/-- Every MODE 2 portal's reply queue is bound to a stream of the instance (R439). -/
def State.repliesBound (s : State) (p : Pitch) : Bool :=
  (List.range 16).all fun k =>
    !((p.egress[k]?).map (·.fed)).getD false || (s.portalOf p k).mode != 2 ||
    (let h := s.hostQueue (s.portalOf p k).rq.toNat
     h.state == .bound && h.stream.any fun e => e.1 == p.id)

/-- PITCH_START: at the start tick every core with a valid slot 0 begins it, the others begin in dispatch (R125, R137, R140). -/
def execPitchStart (id : PitchId) (s : State) : Out :=
  match s.pitch? id with
  | none => .next s
  | some p =>
    match p.state with
    | .armed t => event s (decide (t ≤ s.tick) && !p.stopping) fun s =>
        if !s.repliesBound p then s.refuseLoad id 6
        else (s.region p).foldl (fun s r => s.modTile r Tile.beginAll)
          (s.modPitch id fun p => { p with state := .running, sweep := none })
    | _ => .next s

/-! ## Kill requests (R140) -/

/-- HOST_KILL_REQUEST: a pitch that waits is struck, one that loads is stopped, and freed by a later sweep, one that runs is killed (R140,
R380). The other pitch that a pre-emption saved in the middle of a wavefront is killed too (R142). -/
def execHostKillRequest (id : PitchId) (s : State) : Out :=
  match s.pitch? id with
  | none => .next s
  | some p =>
    match p.state with
    | .queued =>
      .next ((match p.saved, p.behind with
        | true, some b => s.killWaiting b
        | _, _ => s.killBehind p).endPitch id (some 7))
    | .loading | .armed _ => .next (s.modPitch id fun p => { p with stopping := true, sweep := none })
    | _ => .next (s.killPitch id)

/-! ## Lights out (R143 to R145, R327, R451) -/

/-- A core has nothing to do and nothing to take: its context is not in a firing, its queues and ports are empty. -/
def Tile.coreQuiet (t : Tile) (k : CoreId) : Bool :=
  !(t.ctx k.ctx).is .running && ((t.core k).queues.all fun q => q.words.isEmpty) && ((t.core k).ports.all fun p => p.words.isEmpty)

/-- Local quiescence (R143, R451): the message thread holds no message, in its inbound queue either; a struck tile reports it (R377). -/
def State.tileQuiet (s : State) (r : Nat) : Bool :=
  let t := s.tile r
  t.struck || (t.coreQuiet .s && t.coreQuiet .c && t.current.isNone && t.inbox.isEmpty && t.matrix.queue.isEmpty && t.copy.queue.isEmpty && !s.firing r)

/-- What a tile counts for a pitch: that of its node, or of a predecessor that a splice has replaced there (R144, R327). -/
def Tile.countsFor (t : Tile) (id : PitchId) : Counts :=
  if t.pitch = some id then t.counts else ((t.prior.find? fun e => e.1 == id).map (·.2)).getD {}

/-- One sweep over a pitch (R144, R327). -/
def State.sweepOf (s : State) (p : Pitch) : Sweep :=
  let sum (f : Counts → Nat) := s.tiles.foldl (fun n e => n + f (e.2.countsFor p.id)) 0
  { quiet := (s.tilesOf p.id).all s.tileQuiet
    sent := sum (fun c => c.sent.toNat) + p.ingress.foldl (fun n g => n + g.sent) 0
    recvd := sum (fun c => c.recvd.toNat) + p.egress.foldl (fun n e => n + e.received) 0
    msgSent := sum fun c => c.msgSent.toNat
    msgDone := sum fun c => c.msgDone.toNat }

/-- Two consecutive sweeps declare quiescence (R144, R327). -/
def matching (before : Option Sweep) (now : Sweep) : Bool :=
  before == some now && now.quiet && now.sent == now.recvd && now.msgSent == now.msgDone

/-- Every ingress stream has delivered its stream end (R140). -/
def Pitch.ended (p : Pitch) : Bool := p.ingress.all fun g => !g.used || g.ended

/-- A core that has a valid handler has halted, or its tile is struck. -/
def Tile.halts (t : Tile) (k : CoreId) : Bool :=
  t.struck || !((t.core k).slots.any fun sl => sl.valid) || (t.ctx k.ctx).is .halted

/-- Every core with a valid handler has halted (R140). -/
def State.allHalted (s : State) (id : PitchId) : Bool :=
  (s.tilesOf id).all fun r => (s.tile r).halts .s && (s.tile r).halts .c

/-- The node of a place in a pitch is the empty node: the image declares none there (R120). -/
def emptyAt (im : Image) (x y : Nat) : Bool := !(im.nodes.any fun n => n.x == x && n.y == y)

/-- A word that ends a stream has come to every queue of a tile that carries a channel. -/
def Tile.streamsEnded (t : Tile) : Bool :=
  (t.coreS.queues.all fun q => !q.fed || q.ended) && t.coreC.queues.all fun q => !q.fed || q.ended

/-- Once its node is quiescent, a tile can leave its pitch for the successor: stream end has come to every queue that carries a channel,
or the successor puts the empty node there (R141; that the sentence on the empty node speaks of the successor's is DEDUCED, log 33). -/
def State.canSwitch (s : State) (next : Pitch) (r : Nat) : Bool :=
  !(s.tile r).struck && ((s.tile r).streamsEnded || emptyAt next.image (s.xOf r - next.x0) (s.yOf r - next.y0))

/-- What a sweep of a running pitch leads to: it is struck when it has ended, or all its cores have halted (R140). With a successor
behind it its tiles switch instead, unless some tile can not (R141); once some tile has switched, neither is struck before every tile has
(DEDUCED, log 33). -/
def State.sweepRunning (s : State) (p : Pitch) : State :=
  let now := s.sweepOf p
  let leaves := match p.successor.bind fun n => s.pitch? n.1 with
    | none => true
    | some q => !s.wavefront p && !(s.tilesOf p.id).all (s.canSwitch q)
  if matching p.sweep now && leaves && p.behind.isNone && (p.ended || s.allHalted p.id) then s.endPitch p.id none
  else s.modPitch p.id fun p => { p with sweep := some now }

/-! ### The end of a kill (R380, R381, R378) -/

/-- A strike that met the kill is completed. -/
def State.completeStrikes (s : State) (id : PitchId) : State :=
  (s.tilesOf id).foldl (fun s r =>
    match (s.tile r).strikeDue with
    | some c => if (s.tile r).struck then s else s.strikeTile r c
    | none => s) s

/-- The kill of a wavefront's pair has reached quiescence: the predecessor is replayed on the whole region or struck (R142). The
successor, killed with it, follows its own replay mode (R140): a stateless one waits behind the predecessor again, with its streams
rewound and its kills counted; any other is struck (DEDUCED, log 33). -/
def State.afterPair (s : State) (p q : Pitch) : State :=
  let s := [p.id, q.id].foldl State.completeStrikes s
  let s := (s.region p).foldl (fun s r => s.modTile r fun t => if t.pitch = some q.id then { t with pitch := some p.id } else t) s
  let s := if q.replayable then s.modPitch q.id fun q => { q.rewound with state := .queued, saved := false, sweep := none }
    else s.endPitch q.id (some q.endCode)
  match s.pitch? p.id with
  | some p => s.afterKill p
  | none => s

/-- What a sweep of a killed pitch leads to; a wavefront's pair is swept together, each with its own sums (R142, R144). -/
def State.sweepKilled (s : State) (p : Pitch) : State :=
  let now := s.sweepOf p
  match (if s.wavefront p then p.successor.bind fun n => s.pitch? n.1 else none) with
  | some q =>
    let next := s.sweepOf q
    if matching p.sweep now && matching q.sweep next then s.afterPair p q
    else (s.modPitch p.id fun p => { p with sweep := some now }).modPitch q.id fun q => { q with sweep := some next }
  | none =>
    if p.behind.isSome then s
    else if matching p.sweep now then (s.completeStrikes p.id).afterKill p
    else s.modPitch p.id fun p => { p with sweep := some now }

/-! ### The end of a pre-emption (R337, R386, R387) -/

/-- A context has come to rest. -/
def Ctx.resting (c : Ctx) : Bool := !c.is .running && c.storing.isEmpty && c.posted.isEmpty && c.xact.isNone

/-- A tile of a pre-empted pitch has come to rest (R386 steps 2 to 5). -/
def Tile.resting (t : Tile) : Bool :=
  t.struck || (t.held && t.s.resting && t.c.resting && t.m.resting && t.matrix.queue.isEmpty && t.resps.isEmpty &&
    (t.current.isNone || t.m.resume.isSome))

/-- Some firing whose participants have all triggered still runs (R337). -/
def State.firingRuns (s : State) (p : Pitch) : Bool :=
  p.plans.any fun q => q.live && !q.failed && q.allTrigd s.modidx.toNat

/-- The words of the pitch are all in queues and ports, and no built-in message of it is under way (R386 step 7). -/
def State.settled (s : State) (p : Pitch) : Bool :=
  let w := s.sweepOf p
  let staged := (s.tilesOf p.id).foldl (fun n r => n + (s.tile r).coreS.staged + (s.tile r).coreC.staged) 0
  w.sent == w.recvd + staged &&
  s.tiles.all fun e => e.2.messages.all fun m => (Msg.src m).pitch != p.id || Msg.isUser m

/-- The pair of a pitch that is being pre-empted has come to rest. -/
def State.pairRests (s : State) (ids : List PitchId) : Bool :=
  ids.all fun id => match s.pitch? id with
    | some p => (s.tilesOf id).all (fun r => (s.tile r).resting) && !s.firingRuns p && s.settled p
    | none => true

**WHAT NEEDS TO BE DONE:** Copy word for word the stretch of entries above from the line that has "Once its node" through the line that has "def State.canSwitch (s", both ends included, and nothing outside it.

**YOUR RESPONSE:**
/-- Once its node is quiescent, a tile can leave its pitch for the successor: stream end has come to every queue that carries a channel,
or the successor puts the empty node there (R141; that the sentence on the empty node speaks of the successor's is DEDUCED, log 33). -/
def State.canSwitch (s : State) (next : Pitch) (r : Nat) : Bool :=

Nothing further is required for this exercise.